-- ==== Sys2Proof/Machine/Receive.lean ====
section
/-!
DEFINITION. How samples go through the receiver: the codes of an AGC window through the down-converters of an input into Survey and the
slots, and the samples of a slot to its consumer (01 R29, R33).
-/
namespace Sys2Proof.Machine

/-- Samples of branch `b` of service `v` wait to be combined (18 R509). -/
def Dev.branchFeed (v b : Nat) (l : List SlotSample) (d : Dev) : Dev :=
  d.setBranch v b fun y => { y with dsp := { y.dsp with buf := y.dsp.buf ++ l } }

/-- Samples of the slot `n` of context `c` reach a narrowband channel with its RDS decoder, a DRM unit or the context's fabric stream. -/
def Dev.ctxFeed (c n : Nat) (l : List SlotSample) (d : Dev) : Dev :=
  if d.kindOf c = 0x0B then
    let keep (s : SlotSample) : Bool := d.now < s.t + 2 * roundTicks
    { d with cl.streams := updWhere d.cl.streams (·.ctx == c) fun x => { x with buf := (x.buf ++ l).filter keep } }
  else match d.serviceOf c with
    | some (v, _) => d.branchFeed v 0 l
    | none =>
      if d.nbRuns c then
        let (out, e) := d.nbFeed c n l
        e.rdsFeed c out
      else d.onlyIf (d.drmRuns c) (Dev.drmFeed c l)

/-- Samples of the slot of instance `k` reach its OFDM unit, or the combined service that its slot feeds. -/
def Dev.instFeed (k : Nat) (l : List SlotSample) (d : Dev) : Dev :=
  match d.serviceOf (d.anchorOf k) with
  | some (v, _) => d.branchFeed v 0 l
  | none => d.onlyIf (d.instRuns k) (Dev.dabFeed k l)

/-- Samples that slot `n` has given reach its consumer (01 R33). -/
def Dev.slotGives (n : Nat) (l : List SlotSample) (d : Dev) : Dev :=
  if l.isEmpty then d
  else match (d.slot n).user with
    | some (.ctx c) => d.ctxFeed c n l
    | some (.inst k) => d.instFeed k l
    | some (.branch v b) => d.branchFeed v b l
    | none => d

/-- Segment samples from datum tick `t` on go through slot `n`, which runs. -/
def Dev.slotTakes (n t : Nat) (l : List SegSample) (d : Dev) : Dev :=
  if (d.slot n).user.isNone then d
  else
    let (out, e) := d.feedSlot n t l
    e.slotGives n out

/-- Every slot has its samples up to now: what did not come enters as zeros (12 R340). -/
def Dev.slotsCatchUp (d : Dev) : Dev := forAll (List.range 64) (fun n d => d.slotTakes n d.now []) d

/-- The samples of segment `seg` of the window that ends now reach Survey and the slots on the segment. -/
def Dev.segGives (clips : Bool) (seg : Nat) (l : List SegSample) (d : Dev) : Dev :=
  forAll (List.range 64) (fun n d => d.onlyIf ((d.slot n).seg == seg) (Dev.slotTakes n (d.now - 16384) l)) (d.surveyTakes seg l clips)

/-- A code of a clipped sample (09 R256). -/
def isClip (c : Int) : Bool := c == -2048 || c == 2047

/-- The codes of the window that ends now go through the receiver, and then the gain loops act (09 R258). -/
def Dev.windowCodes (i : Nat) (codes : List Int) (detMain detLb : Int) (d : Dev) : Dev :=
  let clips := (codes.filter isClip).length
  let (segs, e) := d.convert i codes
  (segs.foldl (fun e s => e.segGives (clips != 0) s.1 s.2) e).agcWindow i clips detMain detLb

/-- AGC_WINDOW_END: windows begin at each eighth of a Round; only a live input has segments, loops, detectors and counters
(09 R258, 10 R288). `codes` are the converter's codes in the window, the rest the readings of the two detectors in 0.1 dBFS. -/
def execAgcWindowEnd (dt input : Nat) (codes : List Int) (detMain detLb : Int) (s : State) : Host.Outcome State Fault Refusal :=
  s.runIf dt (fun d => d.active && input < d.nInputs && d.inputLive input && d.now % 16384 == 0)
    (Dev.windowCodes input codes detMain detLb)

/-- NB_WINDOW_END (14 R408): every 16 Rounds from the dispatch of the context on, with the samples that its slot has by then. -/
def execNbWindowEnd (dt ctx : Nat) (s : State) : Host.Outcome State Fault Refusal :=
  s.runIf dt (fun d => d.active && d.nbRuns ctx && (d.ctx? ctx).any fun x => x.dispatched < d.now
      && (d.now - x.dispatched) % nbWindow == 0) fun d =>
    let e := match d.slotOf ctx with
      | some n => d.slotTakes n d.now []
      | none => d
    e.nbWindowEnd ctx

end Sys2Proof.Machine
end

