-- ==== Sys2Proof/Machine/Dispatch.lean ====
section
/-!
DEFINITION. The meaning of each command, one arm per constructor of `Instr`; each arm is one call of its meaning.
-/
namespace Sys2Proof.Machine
--
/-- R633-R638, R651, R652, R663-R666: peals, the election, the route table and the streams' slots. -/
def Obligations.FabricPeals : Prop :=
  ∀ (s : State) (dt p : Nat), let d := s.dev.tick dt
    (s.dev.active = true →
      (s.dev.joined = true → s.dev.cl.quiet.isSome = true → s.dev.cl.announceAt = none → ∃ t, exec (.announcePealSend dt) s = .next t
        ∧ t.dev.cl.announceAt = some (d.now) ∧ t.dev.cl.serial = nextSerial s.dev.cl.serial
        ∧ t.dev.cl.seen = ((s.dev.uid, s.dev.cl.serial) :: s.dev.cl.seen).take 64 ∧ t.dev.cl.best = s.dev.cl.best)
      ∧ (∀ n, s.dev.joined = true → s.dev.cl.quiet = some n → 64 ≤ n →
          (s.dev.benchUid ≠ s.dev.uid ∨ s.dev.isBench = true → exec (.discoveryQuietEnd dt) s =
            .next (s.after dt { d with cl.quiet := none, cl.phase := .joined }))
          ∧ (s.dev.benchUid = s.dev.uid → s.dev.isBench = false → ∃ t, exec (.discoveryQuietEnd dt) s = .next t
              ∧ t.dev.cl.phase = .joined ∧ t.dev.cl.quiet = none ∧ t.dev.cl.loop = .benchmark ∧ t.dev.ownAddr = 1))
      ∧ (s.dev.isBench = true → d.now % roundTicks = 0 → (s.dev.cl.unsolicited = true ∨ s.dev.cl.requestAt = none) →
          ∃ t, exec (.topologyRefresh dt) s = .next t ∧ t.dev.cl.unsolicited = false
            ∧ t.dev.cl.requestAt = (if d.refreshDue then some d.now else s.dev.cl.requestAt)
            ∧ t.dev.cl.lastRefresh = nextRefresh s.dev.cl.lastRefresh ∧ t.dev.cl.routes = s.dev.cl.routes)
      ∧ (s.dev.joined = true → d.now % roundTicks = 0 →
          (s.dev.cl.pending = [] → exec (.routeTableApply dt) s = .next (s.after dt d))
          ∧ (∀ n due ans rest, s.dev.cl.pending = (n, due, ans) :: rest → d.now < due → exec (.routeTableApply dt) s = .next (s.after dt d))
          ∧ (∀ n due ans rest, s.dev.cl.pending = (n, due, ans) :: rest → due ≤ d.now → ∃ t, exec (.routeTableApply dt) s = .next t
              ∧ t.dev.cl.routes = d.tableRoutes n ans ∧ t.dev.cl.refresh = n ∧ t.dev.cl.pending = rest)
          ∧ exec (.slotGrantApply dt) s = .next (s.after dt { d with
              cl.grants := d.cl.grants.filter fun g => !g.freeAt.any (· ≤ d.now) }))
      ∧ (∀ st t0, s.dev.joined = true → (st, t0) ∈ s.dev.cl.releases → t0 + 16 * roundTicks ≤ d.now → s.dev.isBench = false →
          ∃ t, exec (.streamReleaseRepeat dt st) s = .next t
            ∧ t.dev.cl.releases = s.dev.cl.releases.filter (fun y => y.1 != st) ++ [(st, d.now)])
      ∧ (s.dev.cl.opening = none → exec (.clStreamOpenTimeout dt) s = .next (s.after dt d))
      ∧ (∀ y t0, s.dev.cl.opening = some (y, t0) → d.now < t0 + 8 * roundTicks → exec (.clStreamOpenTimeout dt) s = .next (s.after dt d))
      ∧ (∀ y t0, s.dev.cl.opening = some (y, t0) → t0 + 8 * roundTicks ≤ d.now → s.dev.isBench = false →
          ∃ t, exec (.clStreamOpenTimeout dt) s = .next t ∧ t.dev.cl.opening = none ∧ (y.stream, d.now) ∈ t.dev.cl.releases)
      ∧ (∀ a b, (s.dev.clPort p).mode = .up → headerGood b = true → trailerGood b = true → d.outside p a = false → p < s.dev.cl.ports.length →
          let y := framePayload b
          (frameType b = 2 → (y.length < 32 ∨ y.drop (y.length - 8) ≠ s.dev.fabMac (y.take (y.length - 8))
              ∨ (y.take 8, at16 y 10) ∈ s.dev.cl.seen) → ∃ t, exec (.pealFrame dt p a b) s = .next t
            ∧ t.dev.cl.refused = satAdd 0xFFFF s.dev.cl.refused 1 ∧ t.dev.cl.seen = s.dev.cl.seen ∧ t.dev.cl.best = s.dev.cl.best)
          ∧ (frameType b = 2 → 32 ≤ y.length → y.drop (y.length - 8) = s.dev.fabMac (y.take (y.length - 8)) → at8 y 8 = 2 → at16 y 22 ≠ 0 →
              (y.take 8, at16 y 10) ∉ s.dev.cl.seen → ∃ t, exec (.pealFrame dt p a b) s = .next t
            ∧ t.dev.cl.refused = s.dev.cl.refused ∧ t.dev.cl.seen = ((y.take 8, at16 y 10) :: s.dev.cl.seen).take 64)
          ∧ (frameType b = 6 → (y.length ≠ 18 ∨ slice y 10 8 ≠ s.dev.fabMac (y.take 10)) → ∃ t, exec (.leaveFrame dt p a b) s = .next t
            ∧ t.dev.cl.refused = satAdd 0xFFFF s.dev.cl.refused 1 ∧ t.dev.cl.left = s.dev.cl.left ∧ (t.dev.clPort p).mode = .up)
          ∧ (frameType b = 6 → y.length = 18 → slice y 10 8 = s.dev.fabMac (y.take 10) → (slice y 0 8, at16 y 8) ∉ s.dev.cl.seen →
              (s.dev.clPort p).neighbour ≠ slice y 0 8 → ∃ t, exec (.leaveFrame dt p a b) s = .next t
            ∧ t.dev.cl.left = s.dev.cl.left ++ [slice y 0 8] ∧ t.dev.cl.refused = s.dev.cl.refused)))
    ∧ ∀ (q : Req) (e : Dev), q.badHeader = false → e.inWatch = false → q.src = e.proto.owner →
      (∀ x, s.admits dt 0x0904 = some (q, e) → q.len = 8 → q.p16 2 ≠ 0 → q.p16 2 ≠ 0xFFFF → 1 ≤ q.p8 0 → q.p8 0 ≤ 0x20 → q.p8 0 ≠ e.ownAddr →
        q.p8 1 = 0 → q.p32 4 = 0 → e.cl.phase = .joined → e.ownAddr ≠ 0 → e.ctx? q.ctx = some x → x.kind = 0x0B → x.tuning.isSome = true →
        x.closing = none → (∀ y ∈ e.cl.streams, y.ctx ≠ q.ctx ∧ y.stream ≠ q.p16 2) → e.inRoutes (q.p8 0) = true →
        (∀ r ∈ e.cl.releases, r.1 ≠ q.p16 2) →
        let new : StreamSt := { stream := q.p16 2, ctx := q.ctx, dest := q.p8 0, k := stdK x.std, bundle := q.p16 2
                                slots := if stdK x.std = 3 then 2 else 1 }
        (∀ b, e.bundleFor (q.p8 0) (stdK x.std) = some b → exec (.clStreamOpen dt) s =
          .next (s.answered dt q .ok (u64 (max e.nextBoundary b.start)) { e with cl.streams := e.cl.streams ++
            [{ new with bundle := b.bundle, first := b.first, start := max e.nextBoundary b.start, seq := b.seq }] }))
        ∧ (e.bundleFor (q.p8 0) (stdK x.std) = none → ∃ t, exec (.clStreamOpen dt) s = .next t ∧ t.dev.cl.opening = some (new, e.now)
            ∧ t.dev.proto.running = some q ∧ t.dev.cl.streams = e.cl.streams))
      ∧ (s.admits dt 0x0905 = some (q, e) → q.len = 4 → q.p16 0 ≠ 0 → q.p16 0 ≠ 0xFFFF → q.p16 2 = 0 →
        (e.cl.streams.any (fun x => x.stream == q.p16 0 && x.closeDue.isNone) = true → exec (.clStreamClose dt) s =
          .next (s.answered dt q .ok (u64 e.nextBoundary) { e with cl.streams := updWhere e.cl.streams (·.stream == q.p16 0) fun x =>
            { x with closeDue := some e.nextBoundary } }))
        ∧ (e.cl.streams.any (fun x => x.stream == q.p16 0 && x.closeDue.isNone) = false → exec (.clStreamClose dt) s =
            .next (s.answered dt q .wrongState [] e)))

- What is being asked -
Look above for the line that contains "fabric stream. -/". Starting there, transcribe every line exactly until you have copied the line that contains "d.branchFeed v b l".

- Response area -
/-- Samples of the slot `n` of context `c` reach a narrowband channel with its RDS decoder, a DRM unit or the context's fabric stream. -/
def Dev.ctxFeed (c n : Nat) (l : List SlotSample) (d : Dev) : Dev :=
  if d.kindOf c = 0x0B then
    let keep (s : SlotSample) : Bool := d.now < s.t + 2 * roundTicks
    { d with cl.streams := updWhere d.cl.streams (·.ctx == c) fun x => { x with buf := (x.buf ++ l).filter keep } }
  else match d.serviceOf c with
    | some (v, _) => d.branchFeed v 0 l
    | none =>
      if d.nbRuns c then
        let (out, e) := d.nbFeed c n l
        e.rdsFeed c out
      else d.onlyIf (d.drmRuns c) (Dev.drmFeed c l)

/-- Samples of the slot of instance `k` reach its OFDM unit, or the combined service that its slot feeds. -/
def Dev.instFeed (k : Nat) (l : List SlotSample) (d : Dev) : Dev :=
  match d.serviceOf (d.anchorOf k) with
  | some (v, _) => d.branchFeed v 0 l
  | none => d.onlyIf (d.instRuns k) (Dev.dabFeed k l)

/-- Samples that slot `n` has given reach its consumer (01 R33). -/
def Dev.slotGives (n : Nat) (l : List SlotSample) (d : Dev) : Dev :=
  if l.isEmpty then d
  else match (d.slot n).user with
    | some (.ctx c) => d.ctxFeed c n l
    | some (.inst k) => d.instFeed k l
    | some (.branch v b) => d.branchFeed v b l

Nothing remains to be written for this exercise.